Аганя, вся как озаренная красным пламенем, смущенная и суровая от того, что Сашка заговорил о ней при людях и выставил наружу то, о чем она просила его никогда не напоминать, наклонилась к нему ниже, настойчиво зашептала на ухо.
— Нет, не стыдно! — мотнул головой Сашка. — Я ведь не со зла. Это на небеси живет бог злой. Иначе пошто не напустил на наш двор молнию? Мы ведь навечно прокляты!
— Кем? — косился Уфимцев, записывая.
— Еще баушкой Степанидой. Отцовской матерью. Когда зачала баушка кончаться, то попросила причастие сделать. «Из милости прошу, — сказала она, — позови-ко ты, Евтей, поскорее попа, исповедаться мне надо, на тот свет благословение принять». А отец-то возьми и откажи. «Нету, — сказал он, — денег нету, чтобы попу платить. И без причастия обойдешься, не шибко праведно жисть провела!» Баушка на то осердилась, ему перстом в лоб ткнула: «Будь проклят ты, окаянный, со всем отродьем!» Добрый бог не принял бы это проклятие. Отца наказал бы, а насчет его отродья скостил бы. Ведь я ни при чем! Отец обманул бога и баушку. Денег у него много. И гумажные, и золотые…
— Золото, согласно закону, придется изъять, — сказал Уфимцев.
— Берите, — охотно согласился Сашка. — Никому оно не понадобится. Гумажные деньги в горнице, в сундуке, а золотые монетки эвон в исподе, под кирпичами хранятся…
Уфимцев кончил его допрос лишь часа через два.
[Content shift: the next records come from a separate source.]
-- ==== Sys2Proof/Syntax.lean ====
section
/-!
DEFINITION. The commands the block takes: one constructor of `Instr` per row of spec/opcode_table.json, and the
types of their operands.
-/
namespace Sys2Proof

/-- A complex of the chip (R6). -/
abbrev Cx := Fin 2

/-- The page types that have instances in a complex (R62). -/
inductive CxType where
  | cpx | slc | pgr | prt | lne | stp | prs | bsq | glz | ses | mtr | sch | whl | dor | jrn | dma | chk | hlt
  | log | swp | tel
deriving DecidableEq, Repr

/-- A register page: a shared page (R61) or a page of a complex (R62). `cap` is the chip capability page and `func`
the DMA host function table. -/
inductive Page where
  | cap | tim | icu | pil | sag | func | sel
  | cx (c : Cx) (t : CxType) (i : Fin 256)
deriving DecidableEq, Repr

/-- The two masters of the register access port (R51). -/
inductive Master where
  | pcie | mgmt
deriving DecidableEq, Repr

/-- What an access does: a read, or a write of a value (R51). A 4-byte write uses the low 32 bits. -/
inductive AccessOp where
  | read
  | write (v : Word)
deriving DecidableEq, Repr

/-- One access at the register access port: byte offset in the 64 MiB window, size in bytes (R51, R72).
Assumption 11 (DESIGN CHOICE, safe). -/
structure Access where
  master : Master
  addr   : Nat
  size   : Nat
  op     : AccessOp
deriving DecidableEq, Repr

/-- The accesses of one clock: one master's, and the other's where it presents one too (R52). -/
structure PortClock where
  access : Access
  same   : Option Access
deriving DecidableEq, Repr

/-- A level that the macro or the PCS reports of a lane: signal detect (0), CDR lock (1) or PCS lock (2), and whether it
comes or drops (R36, R95, R101). -/
structure LaneLevel where
  which : Fin 3
  rise  : Bool
deriving DecidableEq, Repr

/-- Where the PCS found a start control character (R157, R158): in a block of a transcoded 257-bit group, in an RS-FEC
mode, or in a block without FEC. -/
inductive StartAt where
  /-- Counter value of the first bit of the codeword's share on the lane; the group in the codewords' data, counted with
  the alignment-marker symbols before it; the block in the group; the group's first control block. -/
  | fec (lcw group : Nat) (block first : Fin 4)
  /-- Counter value of the block's first bit on the lane. -/
  | block (lblk : Nat)
deriving DecidableEq, Repr

/-- Where a frame's start delimiter was captured (R157, R158, R36): lane-in-port, place in the PCS stream, whether the
block is of type 0x33 and not 0x78, unit-interval offset of the word that holds the start bit. -/
structure RxCapture where
  lane  : Nat
  start : StartAt
  half  : Bool
  off   : Nat
deriving DecidableEq, Repr

/-- An uncorrectable bus word that a stage boundary finds (R404, R420): the frame's bytes before those it carries (0 for a
metadata word), the stage, its syndrome. -/
structure BusErr where
  at_   : Nat
  stage : Fin 16
  synd  : Nat
deriving DecidableEq, Repr

/-- Received bytes of a frame, how many of their bus words were corrected, and one that could not be, of the bytes or of the
metadata word (R40, R404). -/
structure RxData where
  bytes : List Byte
  corr  : Nat
  ecc   : Option BusErr := none
deriving DecidableEq, Repr

/-- What the receive MAC found in a frame (R104): bytes before the first invalid code, a bad start, an
uncorrectable bus word, corrected bus words; and the FEC codewords of the port since its last frame:
received, corrected, for each uncorrectable one the frame's bytes before the first that it carries, and corrected
symbols by lane-in-port (R93). -/
structure RxErrs where
  code    : Option Nat := none
  align   : Bool := false
  ecc     : Option BusErr := none
  eccCorr : Nat := 0
  fecCw   : Nat := 0
  fecCorr : Nat := 0
  fecBad  : List Nat := []
  fecSyms : List Nat := []
deriving DecidableEq, Repr

/-- An end-of-frame word of the transmit bus (R41), and the bus words corrected and found uncorrectable behind stage 3
(R404). -/
structure EofBits where
  fcsBad : Bool := false
  stomp  : Bool := false
  trunc  : Bool := false
  corr   : Nat := 0
  ecc    : Option BusErr := none
deriving DecidableEq, Repr

/-- What the shared buffer answers to a dequeue request (R45, R46): an EMPTY response, the first segment with the
metadata word, or later segments. -/
inductive DeqResponse where
  | empty
  | first (word : Nat) (bytes : List Byte)
  | more (bytes : List Byte)
deriving DecidableEq, Repr

/-- What stage 3 sees of the oldest frame of a port (R173): the frame's bytes that are in the transmit buffer; whether
that is all of it; an uncorrectable bus word met, of the bytes or the metadata, and how many were corrected (R404). -/
structure EditInput where
  bytes : List Byte
  whole : Bool
  ecc   : Option BusErr := none
  corr  : Nat := 0
deriving DecidableEq, Repr

/-- An ECC error met in a table word as it is read: the word in the row, its syndrome, and its 16 data bytes as read
(R402, R404). What it is, the decoder finds from the syndrome (R403). Assumption 16 (DESIGN CHOICE, unsafe). -/
structure EccErr where
  word : Nat
  synd : Nat
  raw  : List Byte
deriving DecidableEq, Repr

/-- An ECC error that a frame's lookup meets in a row (R220, R251, R404). -/
structure LookupErr where
  page  : Page
  table : Nat
  row   : Nat
  err   : EccErr
deriving DecidableEq, Repr

/-- Received bytes of a frame in progress: `code` is the frame's bytes before an invalid code among them, `corr` how many of
their bus words were corrected, `errs` what a walk that goes on meets, `ecc` a bus word that is uncorrectable (R107, R178). -/
structure RxChunk where
  bytes : List Byte
  code  : Option Nat
  corr  : Nat
  errs  : List LookupErr
  ecc   : Option BusErr := none
deriving DecidableEq, Repr

/-- A slice whose heads are dispatched, and the errors that their lookups meet (R176). -/
structure SliceHeads where
  slice : Fin 8
  errs  : List LookupErr
deriving DecidableEq, Repr

/-- The data of a CMD ring's entry, and those of the job's session entries after it (R335, R237). -/
structure SesData where
  data  : List Byte
  later : List (List Byte)
deriving DecidableEq, Repr

/-- A CMD ring whose open job's next entry is carried out, and the data blocks of the job's session entries after it (R237,
R335). -/
structure CmdJob where
  ring  : Fin 4096
  later : List (List Byte)
deriving DecidableEq, Repr

/-- An access of the push aperture: bytes written, or a read of so many bytes (R325). -/
inductive PushAccess where
  | write (bytes : List Byte)
  | read (size : Nat)
deriving DecidableEq, Repr

/-- What the SerDes macro reports of a lane (R37, R94): its figure of merit, and its equaliser where adaptation has moved
it: the four tap registers, the floating taps and their position. -/
structure LaneReport where
  fom : Nat
  dfe : Option (List (BitVec 32)) := none
deriving DecidableEq, Repr

/-- A turn-bound activity that can miss its turn (R24, R25); of the Sweep's chunk, how many of its slices had been read, and how
many bytes of them were in its slot (R430). -/
inductive Activity where
  | commit (p : Page)
  | wheel (c : Cx)
  | telemetry (c : Cx)
  | sweep (c : Cx) (read wrote : Nat)
  | health (c : Cx)
  | slipClose
deriving DecidableEq, Repr

/-- Whose host memory read failed (R50): a fetch of `count` entries of a ring, the data of a ring's next job or current
entry, or a check unit's scan, after `data` was fed. -/
inductive ReadTarget where
  | entry (ring : Fin 4096) (count : Nat)
  | data (ring : Fin 4096)
  | check (c : Cx) (u : Fin 4) (data : List Byte)
deriving DecidableEq, Repr

/-- The commands of the block, in the order of the table. Assumption 15 (DESIGN CHOICE, safe). -/
inductive Instr where
  | chipReset
  | chipInitDone (c : Cx)
  | calPowerupLoad
  | registerWrite (a : PortClock)
  | hdrGenWrite (p : Page) (v : BitVec 32)
  | configCommit (p : Page)
  | turnBoundary (peerRole : Bool)
  | turnMissed (a : Activity)
  | softReset (p : Page)
  | softResetComplex (c : Cx)
  | softResetDone (p : Page)
  | quiesceRequest (p : Page)
  | quiesceDone (p : Page)
  | quiesceRelease (p : Page)
  | pageLock (p : Page)
  | irqForce (p : Page) (v : BitVec 32)
  | errInfoClear (p : Page)
  | twRead (c : Cx) (w : Fin 64)
  | twWrite (c : Cx) (w : Fin 64)
  | twInvalidate (c : Cx) (w : Fin 64)
  | twBadOp (c : Cx) (w : Fin 64) (op : Fin 8)
  | twCmdComplete (c : Cx) (w : Fin 64) (ecc : Option EccErr)
  | pgrBreakoutWrite (g : Fin 64) (v : BitVec 32)
  | anComplete (port : Fin 512) (lp : BitVec 64) (hcd : Fin 16)
  | trainComplete (port : Fin 512)
  | alignLock (port : Fin 512) (skews : List (Nat × Nat))
  | attemptTimerExpiry (port : Fin 512)
  | backoffExpiry (port : Fin 512)
  | retry (port : Fin 512)
  | laneLoss (lane : Fin 512) (level : LaneLevel)
  | remoteFaultOnset (port : Fin 512)
  | remoteFaultClear (port : Fin 512)
  | dormantRequest (port : Fin 512)
  | dormantResume (port : Fin 512)
  | datapathPowerUp (port : Fin 512)
  | wakeDatapathReady (port : Fin 512)
  | rxFrameStart (port : Fin 512) (cap : RxCapture) (data : RxData)
  | rxFrameEnd (port : Fin 512) (rest : List Byte) (errs : RxErrs)
  | fcTimerExpiry (port : Fin 512)
  | fcTxWrite (port : Fin 512) (v : BitVec 32)
  | fcFrameSend (port : Fin 512)
  | fcRefresh (port : Fin 512)
  | txUnderrun (port : Fin 512) (due : Nat)
  | txFrameEnd (port : Fin 512) (rest : List Byte) (eof : EofBits)
  | snap
  | loadIncr
  | step
  | set
  | timeAdjustApply
  | ppsInEdge (sub : Fin 16)
  | ppsInMiss
  | ppsOutEdge
  | ppsOutFall
  | todOutMessage
  | todInMessage (bytes : List Byte) (framed : Bool)
  | todPairWindowEnd
  | servoOffsetWrite (v : Word)
  | timeSilence
  | holdoverExpiry
  | refWindowEnd (count : BitVec 32)
  | refLoss
  | synceResume (n : Fin 2)
  | timCalUnlockWrite (v : BitVec 32)
  | calCopy
  | calLoad
  | calProgram
  | calOpComplete
  | armRx (port : Fin 512)
  | armTx (port : Fin 512)
  | dispatch (heads : SliceHeads)
  | parseBytesArrive (port : Fin 512) (chunk : RxChunk)
  | recircReentry (pg : Fin 64)
  | engMaskWrite (slice : Fin 8) (v : BitVec 32)
  | swap (slice : Fin 8)
  | swapDone (slice : Fin 8)
  | sessionLookup (c : Cx) (frames : List Nat) (errs : List LookupErr)
  | reorderRelease (pg : Fin 64)
  | reorderTimeout (pg : Fin 64)
  | kopInsert (c : Cx) (evict : Bool)
  | kopDelete (c : Cx)
  | kopFind (c : Cx)
  | kopUpdate (c : Cx)
  | kopBadOp (c : Cx) (op : Fin 8)
  | kopComplete (c : Cx)
  | learnInsert (c : Cx)
  | batchCleanupDone (c : Cx) (batch : Fin 4)
  | streamResetTimer (stream : Fin 16384)
  | modify (c : Cx)
  | modifyComplete (c : Cx)
  | enqueueNotice (c : Cx) (queue : Fin 65536) (len : Fin 16384) (colour : Fin 4)
  | dequeueDecision (port : Fin 512)
  | dequeueResponse (c : Cx) (tag : Fin 1024) (resp : DeqResponse)
  | egressEdit (port : Fin 512) (input : EditInput)
  | wheelSlotFire (c : Cx)
  | wheelMaintenance (c : Cx)
  | arm (c : Cx)
  | cancel (c : Cx)
  | releaseDecision (c : Cx) (queue : Fin 65536) (group : Fin 1024)
  | releaseEnd (group : Fin 1024)
  | telemetrySample (c : Cx)
  | rangeClose (c : Cx)
  | reservedPlaceFree (c : Cx)
  | sealRecord (c : Cx)
  | journalWrite (c : Cx) (n : Nat)
  | keyLoad (slot : Fin 4)
  | keyLoadDone
  | zeroize (slot : Fin 4)
  | funcEnable (f : Fin 64)
  | funcDisable (f : Fin 64)
  | funcQuiesced (f : Fin 64)
  | ringReset (ring : Fin 4096)
  | ringStopped (ring : Fin 4096)
  | doorbell (ring : Fin 4096) (v : Word)
  | evtDoorbell (ring : Fin 4096) (v : Word)
  | ackWrite (ring : Fin 4096) (v : BitVec 32)
  | pushWindowWrite (addr : Fin 1048576) (access : PushAccess)
  | entryFetch (ring : Fin 4096) (entries : List (List Byte))
  | hostReadError (target : ReadTarget) (timeout : Bool)
  | hostWriteError (c : Cx) (entry : Option (Fin 4096 × Nat))
  | txJobStart (ring : Fin 4096) (data : List Byte)
  | coreInject (pg : Fin 64)
  | rxFrameWrite (ring : Fin 4096)
  | rxHoldExpiry (ring : Fin 4096)
  | jrnBufferTimeout (ring : Fin 4096)
  | notifyAge (ring : Fin 4096)
  | cmdWrite (ring : Fin 4096) (entry : SesData)
  | cmdInvalidate (job : CmdJob)
  | cmdRead (job : CmdJob) (errs : List (Nat × EccErr))
  | sesInsert (ring : Fin 4096) (entry : SesData)
  | sesDelete (ring : Fin 4096) (entry : SesData)
  | sesFind (ring : Fin 4096) (entry : SesData)
  | sesUpdate (ring : Fin 4096) (entry : SesData)
  | cmdSwap (job : CmdJob)
  | sourceLevelChange (n : Fin 1024)
  | icuClaim (t : Fin 8)
  | icuComplete (t : Fin 8) (n : BitVec 16)
  | lineReassert (t : Fin 8)
  | holdoffExpiry (g : Fin 64)
  | standbyEntry (c : Cx)
  | pilotArm
  | pilotWake
  | pilotIdle
  | complexResume (c : Cx)
  | init (c : Cx) (u : Fin 4)
  | scan (c : Cx) (u : Fin 4)
  | check (c : Cx) (u : Fin 4)
  | chkDataFeed (c : Cx) (u : Fin 4) (size : Fin 4) (v : Word)
  | scanEnd (c : Cx) (u : Fin 4) (data : List Byte) (errs : List (Nat × EccErr))
  | heartbeatSend (ahead : List (Nat × Nat))
  | heartbeatRx (cap : RxCapture) (bytes : List Byte)
  | heartbeatMiss
  | slipDataSend (n : Fin 129)
  | slipEpochClose
  | slipDataRx (bytes : List Byte)
  | slipCloseRx (bytes : List Byte)
  | slipApply
  | claim
  | release
  | query
  | claimRepeat
  | queryRepeat
  | renewSend
  | grant (port : Fin 512) (bytes : List Byte)
  | deny (port : Fin 512) (bytes : List Byte)
  | status (port : Fin 512) (bytes : List Byte)
  | depose (port : Fin 512) (bytes : List Byte)
  | leaseExpiry
  | witnessTimeout
  | silenceUnsync
  | witnessClaimRx (port : Fin 512) (bytes : List Byte)
  | witnessRenewRx (port : Fin 512) (bytes : List Byte)
  | witnessReleaseRx (port : Fin 512) (bytes : List Byte)
  | witnessQueryRx (port : Fin 512) (bytes : List Byte)
  | witnessHeldGrant (row : Fin 16)
  | scrubRead (p : Page) (t : Fin 256) (r : Fin 262144) (word : Fin 32) (ecc : Option EccErr) (hard : Bool) (shared : Bool)
  | remapDone (p : Page) (t : Fin 256) (r : Fin 262144)
  | engineTestStart (slice : Fin 8) (engine : Fin 16)
  | engineTestAbandon (slice : Fin 8)
  | engineTestEnd (slice : Fin 8) (sig : BitVec 32)
  | loopbackFrame (pg : Fin 64) (bad : Option (Fin 16))
  | distributionTrim (c : Cx) (want : List (Nat × Int))
  | fomWatch (c : Cx) (lanes : List (Nat × LaneReport))
  | healthReport (c : Cx)
  | windowOpen (c : Cx)
  | windowClose (c : Cx)
  | periodicWindowOpen (c : Cx)
  | windowEnd (c : Cx)
  | logMarkWrite (c : Cx)
  | logFreezeWrite (c : Cx)
  | sweepStart (c : Cx)
  | sweepStop (c : Cx)
  | sweepPassStart (c : Cx)
  | sweepChunk (c : Cx) (errs : List (Nat × EccErr))
  | sweepPassRecord (c : Cx)
  | tempReading (c : Cx) (v : BitVec 16)
  | chipPowerDown
  | pairHbInEdge
  | dorCommandReached (c : Cx)
  | chkFeedDone (c : Cx) (u : Fin 4)
deriving DecidableEq, Repr

end Sys2Proof
end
Время перевалило за полночь. Ходики на простенке перестали тикать, их маятник остановился, словно боялся нарушить тишину и запустение дома.
Еще не менее часа Уфимцев пересчитывал добытые из-под кирпичей золотые монеты царской чеканки, составлял в присутствии свидетелей акт об изъятии. Ящик с винтовками и опечатанный холщовый мешочек с золотом увезли в сельсовет. Двор опустел, любопытствующие мужики разошлись.
— Ну, а тебя куда теперич девать? — глядя на Сашку, почесал в затылке Уфимцев. — В камеру отвезти бы! По закону. Однако дотянешь ли?
— Дай ему оклематься, — тихо, но настойчиво попросила Аганя, не отходя от Сашки. — Пусть дома ночует. И приготовить его надо. А уж завтра решай…
Уфимцев заколебался, но Гурлеву не понравилась такая уступчивость.
— Слышь-ко, деваха! — сказал он строго. — Хватит уж опекать кулацкого сына. Кабы хоть сестрой или невестой приходилась ему. Или еще не надоело батрачить? Чего ради стараешься?
— Да ведь он никому не нужен совсем!
Она произнесла это так просто, спокойно и с такой покоряющей верой в необходимость доброты, что Гурлев даже отступил на шаг и не нашел возражений.
На всякий случай, для гарантии Уфимцев все же оставил при Сашке Акима Окурыша и предупредил Аганю, как бы не вздумал парень принять отраву или поджечь двор. Разумеется, ничего подобного произойти не могло, Уфимцев соблюдал порядок, чтобы высшее начальство не упрекнуло в недостатке знания закона. А Чекан порадовался мужеству и великодушию Агани, искренности, в которой так ясно проявлялись ее чувства, а также и тому, что влечение к ней, к этой милой девушке, совершенно для него неожиданное, чем-то похоже было на открытие нового мира. Аганя продолжала внимательно слушать наставления Уфимцева и, казалось, ни к чему иному не выказывала интереса. Между тем она видела отражение Чекана в крохотном зеркальце на простенке и все время смотрела туда. Собрав остатки сил, которые в нем еще тлели, Сашка вдруг приподнялся, сорвал зеркальце и кинул пол лавку.